Naus also offered practical advice on how to achieve well-being: eat well, exercise, drink less alcohol, do not smoke, and stimulate your mind.  Do not minimize the gains in life, or maximize the losses—don’t exaggerate the extremes.  Be sure to “count what you have, and not what you lack,” and Naus says you will be closer to achieving well-being.

Old-age should be a time for discovery.  Discovery of what, you may ask?  True discovery is an individual journey, so you must find it for yourself.  Seniors need a vision, a dream, not just memory alone.  You will find peace if you truly believe “just to be is a blessing, just to live is holy.”  Such concepts are not unique to old age; these tenets create well-being at any age.  Naus encouraged the audience to live well at every stage of life, and remember that it is never too late for change.
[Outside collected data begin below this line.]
-- ==== Sys2Proof/Machine/Schedule.lean ====
section
/-! DEFINITION. Which slots may issue and which of them a partition selects (R27, R29, R42), and the fetch of a
word (R122). -/

namespace Sys2Proof.Machine

/-! ## Values at their homes -/

/-- A byte as its home would give it: the owner's modified byte, or the home's (R56). -/
def newestByte (s : State) (pa : Nat) : Byte :=
  let l := lineOf s (pa / 128)
  if isOwned l then
    match (linesHolding s (l.ptrs.headD 0) (pa / 128)).findSome? fun p =>
        (mlineOf s (l.ptrs.headD 0) p.1 p.2).map.find? fun q => q.2 == pa with
    | some q => byteAt s (.stash (l.ptrs.headD 0) q.1)
    | none => byteAt s (linePlace pa)
  else byteAt s (linePlace pa)

/-- The newest number of `n` bytes at a physical address. -/
def newestNat (s : State) (pa n : Nat) : Nat := leNat ((List.range n).map fun i => newestByte s (pa + i))

/-- A stash byte that a moored line in INV maps: its page, and the global byte (R49, R52). -/
def invMapped (s : State) (core o : Nat) : Option (Option Tlb × Nat) :=
  match mooringAt s core o with
  | none => none
  | some p =>
    match mooringOf s core p.1 with
    | none => none
    | some m =>
      if (mlineOf s core p.1 p.2).st != .inv || decide (mappedBytes m.mrec ≤ o - m.base) then none
      else
        let v := moorVa m.mrec (o - m.base)
        some (peekPage s core m.ctx v, v)

/-- A stash byte as a wait sees it: of a moored line in INV the byte that its home would give (R92, R199); none while no
page is known. -/
def watchedByte (s : State) (core o : Nat) : Option Byte :=
  match invMapped s core o with
  | none => some (byteAt s (.stash core o))
  | some (some t, v) => if isRemote (tlbPa t v) then none else some (newestByte s (tlbPa t v))
  | some (none, _) => none

/-- A word of a stash as a wait sees it. -/
def stashWord (s : State) (core o : Nat) : Option Nat := ((List.range 4).mapM fun i => watchedByte s core (o + i)).map leNat

/-- The key under which the marks of a watched stash byte stand. -/
def watchedKey (s : State) (core o : Nat) : Nat :=
  match invMapped s core o with
  | some (some t, v) => placeKey (linePlace (tlbPa t v))
  | _ => stashKey s core o

/-- The newest word at a virtual address of a block; none while it cannot be read. -/
def wordAt (s : State) (blk : Block) (va : Nat) : Option Nat :=
  match routeOf va 4 with
  | .loc a => stashWord s blk.core (blk.base + a)
  | .cluster j o => stashWord s (clusterCore blk.core j) o
  | .global =>
    (match peekPage s blk.core (ctxOf s blk) va with
     | none => none
     | some t =>
       let pa := tlbPa t va
       if !t.attr.rd || (lineOf s (lineNo pa)).st == .busy then none
       else if isRemote pa then (remotePlace s pa false).map fun p => numAt s p 4
       else some (newestNat s pa 4))
  | .bad => none

/-! ## Fetch (R122) -/

/-- What a fetch comes to. -/
inductive Fetched where
  | word (w : DWord)
  | misaligned
  | fault (x : Xf)
  | miss
  | held (g : Nat)
  | slots (slice : Nat)
  /-- the other module has not answered (R335) -/
  | remote (pa : Nat)
  deriving DecidableEq, Repr

/-- A word in a remote window: the other module answers, or the request runs towards its time-outs (free). -/
def fetchRemote (s : State) (h : Here) (pa pc : Nat) : Fetched :=
  match remotePlace s pa false with
  | none => .fault ⟨.accf, 8, pc⟩
  | some p =>
    if !(sendTo s h.blk.core (sliceOf pa) && (remoteHops s h.blk.core pa).all (hopFree s)) then .slots (sliceOf pa)
    else if s.remoteEnds.any (fun e => e.who == s.actor && e.va == pc && e.ok) || (Config.fetchAnswered s.free && routeOk s pa) then .word (BitVec.ofNat 64 (numAt s p 8))
    else .remote pa

def fetchWord (s : State) (h : Here) : Fetched :=
  let pc := (hPc h).toNat
  if pc % 8 ≠ 0 then .misaligned
  else
    match routeOf pc 8 with
    | .global =>
      (match tlbFind s h.blk.core (ctxOf s h.blk) pc with
       | none => .miss
       | some t =>
         match rightFault t.attr .ex pc with
         | some x => .fault x
         | none =>
           let pa := tlbPa t pc
           if isRemote pa then fetchRemote s h pa pc
           else if !sendTo s h.blk.core (sliceOf pa) && Config.fetchMisses s.free then .slots (sliceOf pa)
           else if (lineOf s (lineNo pa)).st = .busy || !turnAt s (lineNo pa) then .held (lineNo pa)
           else if poisoned s (lineNo pa) then .fault ⟨.poison, 0, pc⟩
           else
             .word (BitVec.ofNat 64 (leNat ((List.range 8).map fun i => newestByte s (pa + i)))))
    | _ => .fault ⟨.addrf, 0, pc⟩

/-- The line of a word that is fetched is in the core's instruction cache, or is requested from its home (which, the spec does
not say: free, log 41): then the request and its reply draw their tokens (R337, R341). -/
def fetchPaid (s0 : State) (h : Here) (o : Host.Outcome State Fault Refusal) : Host.Outcome State Fault Refusal :=
  match o, tlbFind s0 h.blk.core (ctxOf s0 h.blk) (hPc h).toNat with
  | .next s, some t =>
    .next (exchanges s (dieOfCore h.blk.core) (homeDie (tlbPa t (hPc h).toNat)) (Config.fetchMisses s0.free).toNat (some h.blk.launch))
  | o, _ => o

/-! ## Waiting slots whose word may issue again -/

/-- Copies of a crew that are not complete (R201). -/
def openCopies (s : State) (b c : Nat) : Nat := (s.copies.filter fun e => e.2.blk == b && e.2.crew == c).length

/-- Messages of a crew that are not acknowledged (R201). -/
def openMsgs (s : State) (b c : Nat) : Nat := (s.msgs.filter fun e => e.2.blk == b && e.2.crew == c).length

/-- The matrix unit of a crew: its partition is the crew index mod 8 (R26). -/
def unitOf (s : State) (core part : Nat) : MatUnit := (coreOf s core).units.getD part MatUnit.reset

/-- The armature of a fleet. -/
def armOf (s : State) (launch fleet id : Nat) : Option Arm :=
  s.arms.find? fun a => a.launch == launch && a.fleet == fleet && a.id == id

/-- R214: a rank may not contribute to round r until its node has finished round r − 2. -/
def armatureOpen (s : State) (blk : Block) (id : Nat) : Bool :=
  match armOf s blk.launch blk.fleet id with
  | some a => decide (blk.rounds.getD id 0 < (a.nodes.getD blk.rank ⟨0, [], none⟩).round + 2)
  | none => true

/-- A slot waits for a record's home, or for the restart of its step (R279, R280). -/
def awaitsHome (t : Slot) : Bool :=
  match t.st with
  | .waiting .capsule => true
  | .waiting (.conflict _) => true
  | _ => false

/-- The matrix instructions that hold a queue entry of a unit (R251, R266). -/
def unitHeld (u : MatUnit) : Nat := ((u.queue.flatMap fun e => e.parts).map fun p => p.2).eraseDups.length

/-- R116: an `MST` of the slot that has not completed. -/
def storeQueued (s : State) (core b c k : Nat) : Bool :=
  (unitOf s core (c % 8)).queue.any fun e => e.blk == b && e.crew == c && e.slot == k &&
    match e.op with
    | .store _ _ _ _ _ _ _ _ _ => true
    | _ => false

/-- R116: a load of the slot that is to set FSTAT has not landed. -/
def loadQueued (s : State) (b c k : Nat) : Bool :=
  s.reqs.any fun e => e.2.blk == b && e.2.crew == c && e.2.slot == k &&
    match e.2.kind with
    | .load _ _ f _ _ => f.buf.isSome
    | .store _ _ _ _ | .red _ _ => false

/-- The request of a waiting slot goes next at a line (R65). -/
def slotTurn (s : State) (g : Nat) (r : SlotRef) : Bool :=
  match nextHeld s g with
  | none => true
  | some a => a == .slot r

/-- The condition of a retry holds. -/
def retryHolds (s : State) (b : Nat) (blk : Block) (c : Nat) (y : Crew) (k : Nat) (r : Retry) : Bool :=
  match r with
  | .chanEmpty n =>
    (match chanCount blk y n with
     | some q => decide (0 < q)
     | none => true)
  | .chanFull n => decide ((chanOf y n).queue.length < 8)
  | .reg code => !y.pending.contains code
  | .fill core e l wr =>
    let x := mlineOf s core e l
    x.st != .fill && !(wr && x.st == .wbk) && (x.kept == .none || (!wr && x.readers.contains (.slot ⟨b, c, k⟩)))
  | .drop core e => !anyWbk s core e
  | .origin => decide (originsUsed s blk.core < Config.originEntries)
  | .counter n => decide ((y.acs.getD n ⟨0, 0, []⟩).iss < 255)
  | .copies => decide (openCopies s b c < 64)
  | .messages => decide (openMsgs s b c < 8)
  | .matrix => decide (unitHeld (unitOf s blk.core (c % 8)) < Config.matrixQueue)
  | .drain m => !outstanding s b c m
  | .staging n => stagingRoom s blk.core n
  | .slots slice => sendTo s blk.core slice
  | .version g => !versioned s g
  | .armature id => armatureOpen s blk id
  | .age => !olderRuns y k
  | .line g => (lineOf s g).st != .busy && slotTurn s g ⟨b, c, k⟩
  | .capsule => !awaitsHome (slotOf y (1 - k))
  | .delivery va => wordAt s blk ((va.toNat + 0x14) % 2 ^ 64) != some 0
  | .fstat => !storeQueued s blk.core b c k && !loadQueued s b c k

/-- A hold or a hazard can stand before the next word of a slot at all. -/
def mayHold (y : Crew) (k : Nat) : Bool := !y.pending.isEmpty || !y.chans.isEmpty || olderRuns y k

/-- The next word of the slot has nothing to wait for at its issue: its registers have landed, its channels do not stop
it, and the order of the crew's paths does not hold it back (R29, R42). -/
def wordGoes (s : State) (b : Nat) (blk : Block) (c : Nat) (y : Crew) (k : Nat) : Bool :=
  if !mayHold y k || !(slotOf y k).due.isEmpty then true
  else
    let h : Here := ⟨b, blk, c, y, k, (slotOf y k).mask⟩
    match fetchWord { s with actor := .slot ⟨b, c, k⟩ } h with
    | .word w =>
      (match decode w with
       | .ok i =>
         (match wordFate h i with
          | .wait _ => false
          | _ => true)
       | _ => true)
    | _ => true

/-- A slot may be selected: it is READY, and its next word is held by nothing. -/
def selectable (s : State) (b : Nat) (blk : Block) (c : Nat) (y : Crew) (k : Nat) : Bool :=
  let t := slotOf y k
  blk.st == .running && blk.halting.isNone && launchLive s blk.launch && t.mask != 0 && !crewStopped y &&
  (match y.handler with
   | some hd => hd.slot == k
   | none => true) &&
  (match t.st with
   | .ready => wordGoes s b blk c y k
   | .waiting (.retry r) => retryHolds s b blk c y k r && wordGoes s b blk c y k
   | _ => false)

/-- Every slot that may be selected. -/
def readySlots (s : State) : List SlotRef :=
  s.blocks.flatMap fun b => b.2.crews.flatMap fun c =>
    ([0, 1].filter fun k => selectable s b.1 b.2 c.1 c.2 k).map fun k => ⟨b.1, c.1, k⟩

/-- A crew of the block is PARKED. -/
def anyParked (b : Block) : Bool :=
  b.crews.any fun e =>
    (match e.2.slot0.st with
     | .parked _ _ _ => true
     | _ => false) ||
    (match e.2.slot1.st with
     | .parked _ _ _ => true
     | _ => false)

/-- The parked clocks of the block end when no crew is parked. -/
def settleParked (s : State) (b : Nat) : State :=
  updBlock s b fun x => if anyParked x then x else { x with parkedSince := none }

/-! ## Selection (R27, R42, R178) -/

/-- What decides between two slots of a partition, the lesser first. -/
def slotKey (s : State) (r : SlotRef) : List Nat :=
  match hereAt s r with
  | none => []
  | some h =>
    let t := hSlot h
    let l := launchHere s h
    let prio := match l with
      | some x => x.prio
      | none => 0
    let order := match l with
      | some x => x.order
      | none => 0
    (if t.starved then [0, t.readyAt] else [1, 0]) ++
      [if s.clock < t.yieldTill then 1 else 0, 7 - prio, h.blk.placedAt, order, h.blk.lin, h.c,
       if t.favoured then 0 else 1, h.k]

def lexLt (a b : List Nat) : Bool :=
  match a, b with
  | x :: r, y :: q => if x < y then true else if y < x then false else lexLt r q
  | [], _ :: _ => true
  | _, _ => false

/-- Two slots share a partition: the same core, and crew indices equal mod 8 (R26). -/
def samePartition (s : State) (a b : SlotRef) : Bool :=
  a.crew % 8 == b.crew % 8 &&
  match blockOf s a.blk, blockOf s b.blk with
  | some x, some y => x.core == y.core
  | _, _ => false

/-- R42: the slot that each partition would issue. -/
def candidates (s : State) : List SlotRef :=
  let rs := readySlots s
  rs.filter fun a => !rs.any fun b => samePartition s a b && lexLt (slotKey s b) (slotKey s a)

/-- R27, R42: marks that fall due with time: a slot that has not issued for 4,096 clocks in which it could be selected, or
for 64 beside another slot of its crew. A slot's `readyAt` moves on with every other clock (passTime). -/
def dueMarks (s : State) : List Instr :=
  (readySlots s).flatMap fun r =>
    match hereAt s r with
    | none => []
    | some h =>
      let t := hSlot h
      let o := slotOf h.crew (1 - h.k)
      (if !t.starved && decide (t.readyAt + Config.starvation ≤ s.clock) then [.starvationIssue r] else []) ++
        (if !t.favoured && o.mask != 0 && decide (t.readyAt + Config.fairness ≤ s.clock) then
          [.fairnessPrecedence r] else [])

/-- The clocks at which such a mark falls due. -/
def markClocks (s : State) : List Nat :=
  (readySlots s).flatMap fun r =>
    match hereAt s r with
    | none => []
    | some h =>
      let t := hSlot h
      (if t.starved then [] else [t.readyAt + Config.starvation]) ++
        (if !t.favoured && (slotOf h.crew (1 - h.k)).mask != 0 then [t.readyAt + Config.fairness] else [])

/-- R27, R42: a slot that has waited its time is selected: it issues in this clock. -/
def urgent (s : State) : Bool :=
  (candidates s).any fun r =>
    match hereAt s r with
    | none => false
    | some h => (hSlot h).starved || (hSlot h).favoured

/-- A fetch that gives no word. -/
def fetchStop (s : State) (h : Here) (f : Fetched) : State :=
  match f with
  | .word _ => s
  | .misaligned => takeTrap s h .illop 0 0
  | .fault x => takeFault s h x.cause x.code (BitVec.ofNat 64 x.addr) 3
  | .miss =>
    let (n, s1) := startWalk s (dieOfCore h.blk.core) (ctxOf s h.blk) (hPc h).toNat
    waitSlot s1 h (.walk n 3 (hPc h) h.act)
  | .held g => waitSlot (joinQueue s g) h (.retry (.line g))
  | .slots k => waitSlot s h (.retry (.slots k))
  | .remote pa => awaitRemote s h 3 pa (hPc h).toNat

/-- R134: the fate of a word that does not decode. -/
def decodeStop (s : State) (h : Here) (d : Decoded) : State :=
  match d with
  | .ok _ => s
  | .illop => takeTrap s h .illop 0 0
  | .illpair => takeTrap s h .illpair 0 0

end Sys2Proof.Machine
end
There are pervasive negative connotations throughout Canadian society regarding aging.  There is a strong market for “anti-aging” products and services, but the term alone is problematic.  By deeming a product or service “anti-aging” it is suggestive that there is an inherent problem with aging.  Indeed, we even tend to pay compliments by suggesting someone looks younger than their age, as though retaining a youthful appearance is akin to aging gracefully.

Cicero, the roman emperor, wrote that the “the course of life is clear to see, each stage has unique peculiarities,” and “each stage should be gone in time,” suggesting that hanging on to one phase longer than it’s natural course is the very opposite of graceful aging.  Instead, the “mellowness of age” should be embraced as a stage of life.

Seniors deserve to be valued for the wisdom that they can share with others.  They are living proof that aging is not synonymous with being sick and decrepit.  Instead, old age can be a time for deep fulfillment and pleasure, a time for personal well-being.

Naus concluded by challenging the audience with two choices:  “we have a decision to make.   Either we can put all of our energy into denying aging, or we can embrace aging as a natural and meaningful part of life, and achieve well-being.”